Records excerpted from a collection:
-- ==== Sys2Proof/Safety.lean ====
section
/-! DEFINITION. What claims about the block are stated in: when a domain takes a step, what a loaded frame is, the invariants
of the spec (R27, R30, R33, R36, R38, R46, R140, R236, R331), the FIFO as a queue (R79), the assembler fed with bytes
(R174). -/
namespace Sys2Proof.Machine

open Sys2Proof

/-! ### When a domain takes a step -/

/-- The next event is a `wclk` edge with draw `d`, `rest` comes after it, and the W domain is out of reset (R288, R331). -/
def WStepAt (s : State) (d : Draw) (rest : List Stimulus) : Prop :=
  s.stimulus = .wclk d :: rest ∧ s.ports.rstN = true ∧ s.wRst.ff2 = true

/-- The next event is an `rclk` edge with draw `d`, `rest` comes after it, and the R domain is out of reset (R280, R331). -/
def RStepAt (s : State) (d : Draw) (rest : List Stimulus) : Prop :=
  s.stimulus = .rclk d :: rest ∧ s.ports.rstN = true ∧ s.rRst.ff2 = true

/-- The next event is a clock edge. -/
def ClockEdge (s : State) : Prop := ∃ d rest, s.stimulus = .wclk d :: rest ∨ s.stimulus = .rclk d :: rest

/-- What every R edge leaves besides its row's own writes (R137, R281): pulses cleared, `wq` shifted, the event consumed. -/
def afterREdge (d : Draw) (rest : List Stimulus) (s : State) : State :=
  { s with
    bcastEvt := false
    txcEvt := false
    diagValid := false
    wq := s.wq.shift (sample s.wgChanged d s.wgray s.wgPrev)
    wgChanged := false
    stimulus := rest }

/-- What every W edge leaves besides its row's own writes (R136): `rq` shifted, the event consumed. -/
def afterWEdge (d : Draw) (rest : List Stimulus) (s : State) : State :=
  { s with rq := s.rq.shift (sample s.rgChanged d s.rgray s.rgPrev), rgChanged := false, stimulus := rest }

/-- The state with the frame `T` loaded for transmission (R195): its bytes first, the other elements as before. -/
def withLoadedFrame (T : List Byte) (s : State) : State :=
  { s with
    txBuf := s.txBuf.mapIdx fun i b => (T[i]?).getD b
    txLen := BitVec.ofNat 4 T.length
    txIdx := 0
    txActive := true }

/-- The state with the frame `F` latched (R235): its bytes, zeros after them, its byte count. -/
def withLatchedFrame (F : List Byte) (s : State) : State :=
  { s with outFrame := s.outFrame.mapIdx fun i _ => (F[i]?).getD 0x00, outLen := BitVec.ofNat 5 F.length }

/-! ### Invariants -/

/-- R33, with what makes it hold from step to step: inside a frame the sync, a legal length byte and no second sync are
stored. -/
def AssemblerInv (s : State) : Prop :=
  (s.faIn = false → s.faPos = 0) ∧
  (s.faIn = true →
    1 ≤ s.faPos.toNat ∧ s.faPos.toNat ≤ MAX_PAYLOAD + 3 ∧ s.faBuf[0] = SYNC ∧
    (2 ≤ s.faPos.toNat → s.faBuf[1].toNat ≤ MAX_PAYLOAD) ∧
    (3 ≤ s.faPos.toNat → s.faPos.toNat ≤ s.faBuf[1].toNat + 3) ∧
    ∀ i, 1 ≤ i → i < s.faPos.toNat → s.faBuf[i]? ≠ some SYNC)

/-- R36, R38, R102, R191: while transmitting, the index is inside the frame, the byte count is a command's, and the buffer
holds a frame with sync, its payload count and a matching checksum; otherwise the index is 0; Idle never transmits. -/
def TransmitInv (s : State) : Prop :=
  (s.txActive = true →
    s.txIdx < s.txLen ∧ s.txLen.toNat ∈ [5, 6, 7, 9, 13] ∧
    s.txBuf[0] = SYNC ∧ s.txBuf[1].toNat + 4 = s.txLen.toNat ∧
    xorAll (s.txBuf.toList.take s.txLen.toNat) = 0) ∧
  (s.txActive = false → s.txIdx = 0) ∧
  (s.stage = .idle → s.txActive = false)

/-- R23, R39, R235, R236, R303: at most one pulse, each callback pulse enabled, a report has a kind, and the frame latch
holds at most 21 bytes with zeros after them. -/
def OutputInv (s : State) : Prop :=
  (s.bcastEvt && s.txcEvt) = false ∧ (s.bcastEvt && s.diagValid) = false ∧ (s.txcEvt && s.diagValid) = false ∧
  (s.bcastEvt = true → s.cfgQ.bcastEn = true) ∧ (s.txcEvt = true → s.cfgQ.txcEn = true) ∧
  (s.diagValid = true → s.diagKind ≠ .none) ∧
  s.outLen.toNat ≤ FB_SIZE ∧ ∀ i, s.outLen.toNat ≤ i → i < FB_SIZE → s.outFrame[i]? = some 0x00

/-- R331: a reset synchroniser fills from the front, is empty while `rst_n = 0`, and a domain it has not released holds its
reset values (R45). -/
def ResetInv (s : State) : Prop :=
  (s.wRst.ff2 = true → s.wRst.ff1 = true) ∧ (s.rRst.ff2 = true → s.rRst.ff1 = true) ∧
  (s.ports.rstN = false → s.wRst.ff1 = false ∧ s.rRst.ff1 = false) ∧
  (s.wRst.ff2 = false → s.wbin = 0 ∧ s.wgray = 0 ∧ s.rq = .zero s.par ∧ s.mem = []) ∧
  (s.rRst.ff2 = false →
    s.rbin = 0 ∧ s.rgray = 0 ∧ s.wq = .zero s.par ∧ s.faIn = false ∧ s.faPos = 0 ∧ s.cfgQ = .zero ∧ s.stage = .idle ∧
    s.txActive = false ∧ s.txLen = 0 ∧ s.txIdx = 0 ∧ s.bcastEvt = false ∧ s.txcEvt = false ∧ s.diagValid = false ∧
    s.diagKind = .none ∧ s.outFrame = Vector.replicate 21 0 ∧ s.outLen = 0)

/-- The number of bytes the gray value `g` shows to the R domain: how far it is ahead of `rbin` (R46). -/
def seenAhead (s : State) (g : Ptr) : Nat := (s.par.dist s.rbin (bin g)).toNat

/-- The number of entries in use when the W domain takes the gray value `g` for the read pointer (R46). -/
def seenInUse (s : State) (g : Ptr) : Nat := (s.par.dist (bin g) s.wbin).toNat

/-- The entry `k` places after the read pointer (R139). -/
def entryAt (s : State) (k : Nat) : Byte := memRead s.mem ((s.rbin.toNat + k) % s.par.depth)

/-- R27, R30, R46, R140 with what makes them hold from step to step: pointers in range and in step with their gray
codes; along `wq` the R domain sees ever older write pointers, never one ahead of the true one; along `rq` the W domain
sees ever older read pointers, never one ahead of the true one; a value R13 may still draw is one update old. That every byte
popped was pushed (R75) is what `fifoContents` and R79 say. -/
def FifoInv (s : State) : Prop :=
  s.wbin.toNat < s.par.depth ∧ s.rbin.toNat < s.par.depth ∧
  s.wgray = gray s.wbin ∧ s.rgray = gray s.rbin ∧
  s.wq.stages.length + 1 = s.par.syncStages ∧ s.rq.stages.length + 1 = s.par.syncStages ∧
  (∀ g ∈ s.wq.toList, g.toNat < s.par.depth) ∧ (∀ g ∈ s.rq.toList, g.toNat < s.par.depth) ∧
  List.Pairwise (· ≥ ·) ((occ s).toNat :: s.wq.toList.map (seenAhead s)) ∧
  List.Pairwise (· ≤ ·) ((occ s).toNat :: s.rq.toList.map (seenInUse s)) ∧
  (s.wgChanged = true → s.par.inc (bin s.wgPrev) = s.wbin ∧ s.wgPrev.toNat < s.par.depth ∧
    ∀ g ∈ s.wq.toList, seenAhead s g < (occ s).toNat) ∧
  (s.rgChanged = true → s.par.inc (bin s.rgPrev) = s.rbin ∧ s.rgPrev.toNat < s.par.depth ∧
    ∀ g ∈ s.rq.toList, (occ s).toNat < seenInUse s g)

/-- The storage keeps its canonical form. -/
def MemInv (s : State) : Prop := memWf s.par s.mem = true

/-! ### The FIFO as a queue -/

/-- The bytes pushed and not yet popped, oldest first (R79, R302). -/
def fifoContents (s : State) : List Byte := (List.range (occ s).toNat).map (entryAt s)

/-! ### What a row reports -/

/-- The kind of the diagnostic report a row makes (R110, R222 to R234, R286, R301); every other row makes none. -/
def reportOf : Instr → Option DiagKind
  | .checksumError _ => some .checksumError
  | .eventMalformed _ => some .malformedEvent
  | .functionResponse _ => some .functionResponse
  | .eventSearchTimeout _ => some .searchTimeout
  | .eventOther _ => some .unknownEvent
  | .otherMessage _ => some .unknownMessage
  | .hostReservedAB _ => some .badHostRequest
  | .hostReservedCF _ => some .badHostRequest
  | _ => none

/-- The kind of the report that the next event's edge makes: its frame row's or its host row's (R236). -/
def reportOfEdge (s : State) : Option DiagKind := ((frameRow s).bind reportOf).or ((hostPortRow s).bind reportOf)

/-- The frame that the next event's edge latches: its frame row's, if that row reports or delivers it (R235). -/
def latchedByEdge (s : State) : Option (List Byte) :=
  match frameRow s with
  | some (.checksumError F) => some F
  | some (.eventMalformed F) => some F
  | some (.functionResponse F) => some F
  | some (.eventSearchTimeout F) => some F
  | some (.eventOther F) => some F
  | some (.broadcast F) => some F
  | some (.otherMessage F) => some F
  | _ => none

/-! ### The assembler fed with bytes -/

/-- The assembler's effect on popped bytes, one after the other (R160); none where R160 has no case. -/
def feed : List Byte → State → Option State
  | [], s => some s
  | b :: bs, s =>
    match assemble b s with
    | some t => feed bs t
    | none => none

end Sys2Proof.Machine
end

» What needs to be done:
Search the records above for the string "sample" and copy each line that holds it.

» Exercise solution:
    wq := s.wq.shift (sample s.wgChanged d s.wgray s.wgPrev)
  { s with rq := s.rq.shift (sample s.rgChanged d s.rgray s.rgPrev), rgChanged := false, stimulus := rest }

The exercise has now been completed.